> [SUPPLIED ENTRIES]
-- ==== Sys2Proof/Tests/Slice0.lean ====
section
/-! SUPPORT. Small tests of the model: the smoke test of WellFormed, single steps on small states against values that the
spec gives, and, for every statement that has hypotheses, a witness that meets them. -/

set_option maxRecDepth 4000

open Sys2Proof Sys2Proof.Machine

namespace Sys2Proof.Tests

/-! ### WellFormed refuses an ill-formed term for each of its checks -/

theorem smoke_ill_formed_1 :
    ([.resetAssert 4, .resetRelease 4 0, .candidateFault ⟨5, 0, 0⟩, .candidateFault ⟨0, 5, 0⟩,
      .candidateQualified 5, .ppsFault 2, .wideRegisterLowRead 2, .wideRegisterLowRead 0x4000000,
      .wideRegisterHighWrite 2 0, .wideRegisterHighWrite 0x4000000 0, .syncSend 72, .sync 72 0 0 false,
      .req 72 0 0 false, .resp 72 0 0 false, .exchangeTimeout 72, .tdcEdge 256 ⟨0, false⟩, .chGo 4 0,
      .chAbort 4 0, .startTStartN 72 none none, .go 72 0, .skip 72 0, .halt 72 0, .stop 72 0, .ready 72 0,
      .fail 72 0, .cack 72 0, .add ⟨64, 0⟩, .read ⟨64, 0⟩] : List Instr).all (fun c => !c.wellFormed) =
        true := by decide

theorem smoke_ill_formed_2 :
    ([.watch ⟨64, 0⟩, .unwatch ⟨64, 0⟩, .responsePresent 64, .cmpStall 64, .cadd 72 0, .arriveWait ⟨64, 0⟩,
      .arrive ⟨64, 0⟩, .wait ⟨64, 0⟩, .bread ⟨64, 0⟩, .combinedArrival 72 0, .release 72 0, .slotTransmit 72,
      .flitReceive 72 0 [] [] 0, .flitReceive 0 5140 [] [] 0, .flitReceive 0 0 [[], [], []] [] 0,
      .flitReceive 0 0 [] [256] 0, .replayTimeout 72 0, .replayTimeout 0 4096, .linkDead 72 0,
      .trainingStateDone 72, .trainingTimeout 72, .retrain 72 0, .berCheck 72 0, .berCheck 0 8,
      .phyRxLock 8 false, .phyMarginTgl 8 0, .croak 72 0,
        .detectorCheck 72] : List Instr).all (fun c => !c.wellFormed) = true := by decide

theorem smoke_ill_formed_3 :
    ([.fenceNotice 72 [], .upSwitchNotice 72 [], .mgmtReceive 72 [],
      .bulkReadData 0 (List.replicate 127 0) false, .dataDue 72 0, .dataDue 0 64,
      .eggPart 72 (List.replicate 240 0), .eggPart 0 (List.replicate 239 0),
      .eggTrailer 72 (List.replicate 240 0), .eggTrailer 0 (List.replicate 239 0),
      .controlRecord 72 (List.replicate 240 0), .controlRecord 0 (List.replicate 239 0), .controlRecordSend 72,
      .load 72, .store 72, .matmul 72, .vector 72, .softmaxPart 72, .merge 72, .reduce 72, .topk 72, .send 72,
      .recv 72, .signal 72, .watchDescriptor 72, .loop 72, .descriptorComplete 72 0,
        .descriptorComplete 0 4] : List Instr).all (fun c => !c.wellFormed) = true := by decide

theorem smoke_ill_formed_4 :
    ([.parityClean 72 0, .parityClean 0 2048, .refetchDone 72 0, .refetchDone 0 2048, .parityDirty 72 0,
      .parityDirty 0 2048, .stackEccCorrected 6, .stackUncorrectable 6 0 false none, .tileMapWrite 256 0,
      .installPage 16, .installSeal 16, .installEvict 16, .passStart 1024, .passReplyPost 1024,
      .loopDecision 64 0, .voltageReached 64, .thermalCapUpdate 64 0, .thermalTrip 72, .droop 64,
      .rgPinWrite 64 0, .pinDone 64, .stretchCntStep 64 0, .monTgl 64 0 0, .coreMapWrite 256 0,
      .sentinelStart 72, .sentinelEnd 72, .planRegisterWrite 2 0,
        .planRegisterWrite 0x4000000 0] : List Instr).all (fun c => !c.wellFormed) = true := by decide

theorem smoke_ill_formed_5 :
    ([.ringPoll 8 [], .ringCtrlWrite 8 0, .ringReset 8 0, .perfSelWrite 2 0, .perfSelWrite 0x4000000 0,
      .registerWrite 2 0, .registerWrite 0x4000000 0, .tempAlarm 6,
        .ovf false 32] : List Instr).all (fun c => !c.wellFormed) = true := by decide

theorem smoke_well_formed_1 :
    ([.resetAssert 0, .resetRelease 0 0, .candidateFault ⟨0, 0, 0⟩, .candidateQualified 0, .ppsFault 0,
      .wideRegisterLowRead 0, .wideRegisterHighWrite 0 0, .syncSend 0, .sync 0 0 0 false, .req 0 0 0 false,
      .resp 0 0 0 false, .exchangeTimeout 0, .tdcEdge 0 ⟨0, false⟩, .chGo 0 0, .chAbort 0 0,
      .startTStartN 0 none none, .go 0 0, .skip 0 0, .halt 0 0, .stop 0 0, .ready 0 0, .fail 0 0, .cack 0 0,
      .add ⟨0, 0⟩, .read ⟨0, 0⟩, .watch ⟨0, 0⟩, .unwatch ⟨0, 0⟩,
        .responsePresent 0] : List Instr).all Instr.wellFormed = true := by decide

theorem smoke_well_formed_2 :
    ([.cmpStall 0, .cadd 0 0, .arriveWait ⟨0, 0⟩, .arrive ⟨0, 0⟩, .wait ⟨0, 0⟩, .bread ⟨0, 0⟩,
      .combinedArrival 0 0, .release 0 0, .slotTransmit 0, .flitReceive 0 0 [] [] 0, .replayTimeout 0 0,
      .linkDead 0 0, .trainingStateDone 0, .trainingTimeout 0, .retrain 0 0, .berCheck 0 0, .phyRxLock 0 false,
      .phyMarginTgl 0 0, .croak 0 0, .detectorCheck 0, .fenceNotice 0 [], .upSwitchNotice 0 [],
      .mgmtReceive 0 [], .bulkReadData 0 (List.replicate 128 0) false, .dataDue 0 0,
      .eggPart 0 (List.replicate 240 0), .eggTrailer 0 (List.replicate 240 0),
      .controlRecord 0 (List.replicate 240 0)] : List Instr).all Instr.wellFormed = true := by decide

theorem smoke_well_formed_3 :
    ([.controlRecordSend 0, .load 0, .store 0, .matmul 0, .vector 0, .softmaxPart 0, .merge 0, .reduce 0,
      .topk 0, .send 0, .recv 0, .signal 0, .watchDescriptor 0, .loop 0, .descriptorComplete 0 0,
      .parityClean 0 0, .refetchDone 0 0, .parityDirty 0 0, .stackEccCorrected 0,
      .stackUncorrectable 0 0 false none, .tileMapWrite 0 0, .installPage 0, .installSeal 0, .installEvict 0,
      .passStart 0, .passReplyPost 0, .loopDecision 0 0, .voltageReached 0] : List Instr).all Instr.wellFormed =
        true := by decide

theorem smoke_well_formed_4 :
    ([.thermalCapUpdate 0 0, .thermalTrip 0, .droop 0, .rgPinWrite 0 0, .pinDone 0, .stretchCntStep 0 0,
      .monTgl 0 0 0, .coreMapWrite 0 0, .sentinelStart 0, .sentinelEnd 0, .planRegisterWrite 0 0,
      .ringPoll 0 [], .ringCtrlWrite 0 0, .ringReset 0 0, .perfSelWrite 0 0, .registerWrite 0 0, .tempAlarm 0,
      .ovf false 0] : List Instr).all Instr.wellFormed = true := by decide

/-! ### Helper states -/

/-- A hall root with its structure image, in ARMED. -/
def hallRoot : State :=
  ((({ State.reset with nst := .armed }).setB STRUCT_VALID true).setF NODE_ID 0xC0000).setB ROOT true
/-- A Krasesta in LIVE with one port in UP of a given use toward a die. -/
def kUpPort (p u : Nat) : State :=
  let s : State := { State.reset with nst := .live }
  (((s.setB STRUCT_VALID true).setN (grpBase p) 0).setF ⟨portBase .krasesta p, 20,
      3⟩ u).setF ⟨portBase .krasesta p + 8, 0, 3⟩ 4
/-- A hall root in CHORUS on its oven, with its images loaded and the spawn complete, ready for a START of step 100. -/
def readyRoot : State :=
  let s : State := { hallRoot with nst := .chorus }
  let s := ((s.setB PLAN_VALID true).setB COMPLETE true).setR64 LEAP_PERIOD 1000000
  ((s.setF LEAP_LEAD 50000).setF READY_GUARD 100000).setR64 START_STEP 100
/-- A die in a run: leap 1 pends for 900,000 ns, its GO held or not. -/
def dieRun (go : Bool) : State :=
  let s : State := { State.reset with part := .die 0 0 0, nst := .running }
  ((((s.setB STRUCT_VALID true).setB LEAPS_ARMED true).setB LAUNCH_PEND true).setB GO_HELD go).setR96 NEXT_LAUNCH (tsOf (900000 * 65536))
/-- A hall root in a run: leap 1 pends for 900,000 ns, its GO held or not. -/
def rootRun (go : Bool) : State :=
  let s : State := { hallRoot with nst := .running }
  ((((s.setB LEAPS_ARMED true).setB LAUNCH_PEND true).setB GO_HELD go).setR96 NEXT_LAUNCH (tsOf (900000 * 65536))).setR64 LEAP_PERIOD 1000000
/-- A Krasesta in RUNNING whose tile 0 runs a program of 4 descriptors as logical tile 0, with one descriptor next. -/
def tileRun (d : Nat) : State :=
  let s : State := { (kUpPort 0 1) with nst := .running }
  let s := (s.setN 0x3401000 1).setTile 0 { prog := some { l := 0, base := 0, len := 4 } }
  { s with bonded := s.bonded.write 0 (leBytes 32 d) }
/-- The same with the descriptor at place 2 next. -/
def tileRun2 (d : Nat) : State :=
  let s := (tileRun 0).setTile 0 { prog := some { l := 0, base := 0, len := 4, pc := 2 } }
  { s with bonded := s.bonded.write 64 (leBytes 32 d) }
/-- A state with a register word listed as it is, whatever the word's reset value. -/
def putReg (s : State) (a : Nat) (v : Word) : State := { s with regs := tset (fun _ => 0) s.regs a v }
/-- A Krasesta with die 0 on port 0, which takes part in pass 0, and one entry waiting in install queue 0, whose header
holds h. -/
def instRun (h : Nat) : State :=
  let s := kUpPort 0 1
  let s := ((s.setN (portBase .krasesta 0) (s.rn (portBase .krasesta 0) / 2 ^ 20 * 2 ^ 20)).setN (s.qa 0 0 4) 1).setN (s.qa 0 0 0xC) 1024
  let s := ((s.setN (s.qa 0 0 0x2C) 1).setN (passR 0 0) (2 ^ 31)).setN (passR 0 8) (2 ^ 16)
  { s with stack := s.stack.write 0 (beBytes 16 h) }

> [ACTIVITY] All that is wanted is an exact copy of the lines above from the one with "0 4] : List" through the one with "([.parityClean 72 0, .parityClean", with both ends included.

> [EXERCISE OUTPUT]
        .descriptorComplete 0 4] : List Instr).all (fun c => !c.wellFormed) = true := by decide

theorem smoke_ill_formed_4 :
    ([.parityClean 72 0, .parityClean 0 2048, .refetchDone 72 0, .refetchDone 0 2048, .parityDirty 72 0,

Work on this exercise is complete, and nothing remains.